Above, the two plots on the left are annotated with pairwise statistics while the two on the right have group-wise statistics. As with other plots, you can find the full statistics tables and reproducible R code in the plot attributes.

p1$stats
#> # Test:     wilcox.test(.diversity ~ `Body Site`).
#> # A tibble: 3 × 8
#>   `Body Site`               .n .stat .estimate .lower .upper    .p.val    .adj.p
#>   <fct>                  <dbl> <dbl>     <dbl>  <dbl>  <dbl>     <dbl>     <dbl>
#> 1 Buccal mucosa - Saliva    20     1    -1.68  -2.19  -0.982 0.0000217 0.0000651
#> 2 Buccal mucosa - Stool     19     8    -1.16  -1.7   -0.447 0.00145   0.00217  
#> 3 Saliva - Stool            19    80     0.526  0.186  0.824 0.00299   0.00299

p2$stats
#> # Test:     kruskal.test(.diversity ~ `Body Site`).
#> # A tibble: 1 × 5
#>      .n .stat   .df    .p.val    .adj.p
#>   <int> <dbl> <int>     <dbl>     <dbl>
#> 1    29  19.9     2 0.0000468 0.0000468

p2$stats$code
#> data  <- adiv_table(biom)
#> stats <- stats::kruskal.test(.diversity ~ `Body Site`, data = data) %>%
#>   with(data.frame(
#>    .n     = nrow(data), 
#>    .stat  = statistic, 
#>    .df    = parameter, 
#>    .p.val = p.value ))

Internally, rbiom uses the non-parametric functions listed below.

Test Function Method
pairwise stats::wilcox.test() Two-sample Wilcoxon Rank Sum Test, aka Mann-Whitney Test
group-wise stats::kruskal.test() Kruskal-Wallis Rank Sum Test

Background

Normality

A normal distribution is visualized as a “bell curve”, where values further from the mean are observed less often.
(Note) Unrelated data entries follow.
-- ==== Sys2Proof/Machine/Flags.lean ====
section
/-! DEFINITION. The status predicates (10_state R44), each computed from state when asked, and the guard of TICK. -/

namespace Sys2Proof.Machine

/-- `all_finished`: nothing is pending (40_barrier R123). -/
def allFinished (b : Barrier) : Bit := decide (b.pending = 0)

/-- `is_initialized`: all three tables and the color reference are present (42_bus R163). -/
def isInitialized (b : Bus) : Bit := b.cpuRd.isSome && b.cpuWr.isSome && b.vicRd.isSome && b.color.isSome

/-- `is_zero`: the visible counter is 0, all 16 bits compared (43_logic_primitives R184). -/
def isZero (c : Counter) : Bit := decide (c.counter = 0#16)

/-- `out` of a WireAnd, live (43_logic_primitives R197). -/
def wireOut (w : WireAnd) : Bit := w.line1 && w.line2

/-- The output level of an AndPort (43_logic_primitives R195); it is not stored. -/
def andOut (p : AndPort) : Bit := p.in1 && p.in2

/-- TICK is enabled: RUNNING and, in strict lock-step, nothing pending (41_clock R142, R147). -/
def tickEnabled (c : Config) (k : Clock) (b : Barrier) : Bit :=
  k.running && (decide (c.lockstep = .bestEffort) || allFinished b)

end Sys2Proof.Machine
end

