-- ==== Sys2Proof/Machine/Step.lean ====
section
/-! DEFINITION. One step of the block: the next presented request is taken, decoded and performed (30_encoding R90;
60_exceptions R248). -/

namespace Sys2Proof.Machine

/-- One step. With no request that the port takes up, nothing happens (10_state R21: the block "reacts to requests
from agents"; log 4). A word that is no request is refused (30_encoding R98), and so is an ANNOUNCE or a WAIT that a
blocked agent presents (R99, 93 U17; log 5). -/
def step (s : State) : Host.Outcome State Fault Refusal :=
  match nextRequest s.bar.blocked s.port.requests with
  | none => .next s
  | some (r, rest) =>
    match decode r.word with
    | .error .illegalRequest => .refused .illegalRequest
    | .ok i => if mayStep s.bar.blocked r.issuer then exec i (s.serving r rest) else refuseBlocked i s

/-- The state with the word of the low `nbits` bits of `w` presented by the host before every other request, so that the
next step serves it (log 6). -/
def State.withFetchWord (s : State) (nbits w : Nat) : State :=
  s.withPort { s.port with requests := ⟨.host, tableWord nbits w⟩ :: s.port.requests }

/-- Construction (70_reset R270): a configuration that is none of this block is refused (44_signals R223). -/
def construct (c : Config) : Except Refusal State :=
  if c.wf then .ok (State.resetWith c) else .error .badConfiguration

end Sys2Proof.Machine
end

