/-! ## `withCtr` -/

@[simp] theorem State.withCtr_cfg (i : Nat) (x : Counter) : (s.withCtr i x).cfg = s.cfg := rfl
@[simp] theorem State.withCtr_bar (i : Nat) (x : Counter) : (s.withCtr i x).bar = s.bar := rfl
@[simp] theorem State.withCtr_clk (i : Nat) (x : Counter) : (s.withCtr i x).clk = s.clk := rfl
@[simp] theorem State.withCtr_bus (i : Nat) (x : Counter) : (s.withCtr i x).bus = s.bus := rfl
@[simp] theorem State.withCtr_ctr (i : Nat) (x : Counter) : (s.withCtr i x).ctr = s.ctr.set i x := rfl
@[simp] theorem State.withCtr_ff (i : Nat) (x : Counter) : (s.withCtr i x).ff = s.ff := rfl
@[simp] theorem State.withCtr_dff (i : Nat) (x : Counter) : (s.withCtr i x).dff = s.dff := rfl
@[simp] theorem State.withCtr_andp (i : Nat) (x : Counter) : (s.withCtr i x).andp = s.andp := rfl
@[simp] theorem State.withCtr_wand (i : Nat) (x : Counter) : (s.withCtr i x).wand = s.wand := rfl
@[simp] theorem State.withCtr_out (i : Nat) (x : Counter) : (s.withCtr i x).out = s.out := rfl
@[simp] theorem State.withCtr_platform (i : Nat) (x : Counter) : (s.withCtr i x).platform = s.platform := rfl
@[simp] theorem State.withCtr_port (i : Nat) (x : Counter) : (s.withCtr i x).port = s.port := rfl
@[simp] theorem State.withCtr_draws (i : Nat) (x : Counter) : (s.withCtr i x).draws = s.draws := rfl

/-! ## `withFf` -/

@[simp] theorem State.withFf_cfg (i : Nat) (x : FlipFlop) : (s.withFf i x).cfg = s.cfg := rfl
@[simp] theorem State.withFf_bar (i : Nat) (x : FlipFlop) : (s.withFf i x).bar = s.bar := rfl
@[simp] theorem State.withFf_clk (i : Nat) (x : FlipFlop) : (s.withFf i x).clk = s.clk := rfl
@[simp] theorem State.withFf_bus (i : Nat) (x : FlipFlop) : (s.withFf i x).bus = s.bus := rfl
@[simp] theorem State.withFf_ctr (i : Nat) (x : FlipFlop) : (s.withFf i x).ctr = s.ctr := rfl
@[simp] theorem State.withFf_ff (i : Nat) (x : FlipFlop) : (s.withFf i x).ff = s.ff.set i x := rfl
@[simp] theorem State.withFf_dff (i : Nat) (x : FlipFlop) : (s.withFf i x).dff = s.dff := rfl
@[simp] theorem State.withFf_andp (i : Nat) (x : FlipFlop) : (s.withFf i x).andp = s.andp := rfl
@[simp] theorem State.withFf_wand (i : Nat) (x : FlipFlop) : (s.withFf i x).wand = s.wand := rfl
@[simp] theorem State.withFf_out (i : Nat) (x : FlipFlop) : (s.withFf i x).out = s.out := rfl
@[simp] theorem State.withFf_platform (i : Nat) (x : FlipFlop) : (s.withFf i x).platform = s.platform := rfl
@[simp] theorem State.withFf_port (i : Nat) (x : FlipFlop) : (s.withFf i x).port = s.port := rfl
@[simp] theorem State.withFf_draws (i : Nat) (x : FlipFlop) : (s.withFf i x).draws = s.draws := rfl

/-! ## `withDff` -/

@[simp] theorem State.withDff_cfg (i : Nat) (x : DelayFlipFlop) : (s.withDff i x).cfg = s.cfg := rfl
@[simp] theorem State.withDff_bar (i : Nat) (x : DelayFlipFlop) : (s.withDff i x).bar = s.bar := rfl
@[simp] theorem State.withDff_clk (i : Nat) (x : DelayFlipFlop) : (s.withDff i x).clk = s.clk := rfl
@[simp] theorem State.withDff_bus (i : Nat) (x : DelayFlipFlop) : (s.withDff i x).bus = s.bus := rfl
@[simp] theorem State.withDff_ctr (i : Nat) (x : DelayFlipFlop) : (s.withDff i x).ctr = s.ctr := rfl
@[simp] theorem State.withDff_ff (i : Nat) (x : DelayFlipFlop) : (s.withDff i x).ff = s.ff := rfl
@[simp] theorem State.withDff_dff (i : Nat) (x : DelayFlipFlop) : (s.withDff i x).dff = s.dff.set i x := rfl
@[simp] theorem State.withDff_andp (i : Nat) (x : DelayFlipFlop) : (s.withDff i x).andp = s.andp := rfl
@[simp] theorem State.withDff_wand (i : Nat) (x : DelayFlipFlop) : (s.withDff i x).wand = s.wand := rfl
@[simp] theorem State.withDff_out (i : Nat) (x : DelayFlipFlop) : (s.withDff i x).out = s.out := rfl
@[simp] theorem State.withDff_platform (i : Nat) (x : DelayFlipFlop) : (s.withDff i x).platform = s.platform := rfl
@[simp] theorem State.withDff_port (i : Nat) (x : DelayFlipFlop) : (s.withDff i x).port = s.port := rfl
@[simp] theorem State.withDff_draws (i : Nat) (x : DelayFlipFlop) : (s.withDff i x).draws = s.draws := rfl

/-! ## `withAndp` -/

@[simp] theorem State.withAndp_cfg (i : Nat) (x : AndPort) : (s.withAndp i x).cfg = s.cfg := rfl
@[simp] theorem State.withAndp_bar (i : Nat) (x : AndPort) : (s.withAndp i x).bar = s.bar := rfl
@[simp] theorem State.withAndp_clk (i : Nat) (x : AndPort) : (s.withAndp i x).clk = s.clk := rfl
@[simp] theorem State.withAndp_bus (i : Nat) (x : AndPort) : (s.withAndp i x).bus = s.bus := rfl
@[simp] theorem State.withAndp_ctr (i : Nat) (x : AndPort) : (s.withAndp i x).ctr = s.ctr := rfl
@[simp] theorem State.withAndp_ff (i : Nat) (x : AndPort) : (s.withAndp i x).ff = s.ff := rfl
@[simp] theorem State.withAndp_dff (i : Nat) (x : AndPort) : (s.withAndp i x).dff = s.dff := rfl
@[simp] theorem State.withAndp_andp (i : Nat) (x : AndPort) : (s.withAndp i x).andp = s.andp.set i x := rfl
@[simp] theorem State.withAndp_wand (i : Nat) (x : AndPort) : (s.withAndp i x).wand = s.wand := rfl
@[simp] theorem State.withAndp_out (i : Nat) (x : AndPort) : (s.withAndp i x).out = s.out := rfl
@[simp] theorem State.withAndp_platform (i : Nat) (x : AndPort) : (s.withAndp i x).platform = s.platform := rfl
@[simp] theorem State.withAndp_port (i : Nat) (x : AndPort) : (s.withAndp i x).port = s.port := rfl
@[simp] theorem State.withAndp_draws (i : Nat) (x : AndPort) : (s.withAndp i x).draws = s.draws := rfl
Microbial abundances do not follow this pattern; it’s common to observe high or low abundances more often than a “medium” abundance.

library(ggplot2)

patchwork::wrap_plots(
  widths = c(1, 1.5),

  ggplot() + 
    geom_histogram(aes(x=rnorm(1000)), bins = 10) + 
    ggtitle("Normal Distribution"),
    
  ggplot(data = taxa_table(rarefy(hmp50), taxa = 4)) + 
    geom_histogram(aes(x=.abundance), bins = 10) + 
    facet_wrap(".taxa") + 
    ggtitle("Genera Abundance Distributions")
)

To compensate for this non-normality, rbiom uses the following non-parametric tests for categorical variables that are based on ranking or permutations.

Test Function Used For
Wilcoxon Rank-Sum stats::wilcox.test() Pairwise boxplot
Kruskal-Wallis Rank Sum stats::kruskal.test() Groupwise boxplot
Permutational MANOVA vegan::adonis2() bdiv_ord_plot() clusters

For correlation/regression analysis, rbiom uses estimated marginal means (emmeans::emmeans()) on rank-transformed values.

Further reading:

Compositionality

Compositional data arises when the counts don’t represent the entire population. In microbiome studies, the number of microbes that get sequenced is far less than the number of microbes from where the sample was collected. Articles by Gloor et al and McMurdie and Holmes propose the use of their analysis tools ( ALDEx2 and metagenomeSeq, respectively) to apply the proper statistical methods for this situation. Conversely, rbiom does not correct for compositionality. This is because correcting for compositionality introduces extra noise into your dataset and severely limits your selection of metrics and visualizations, typically without any significant benefit to analysis.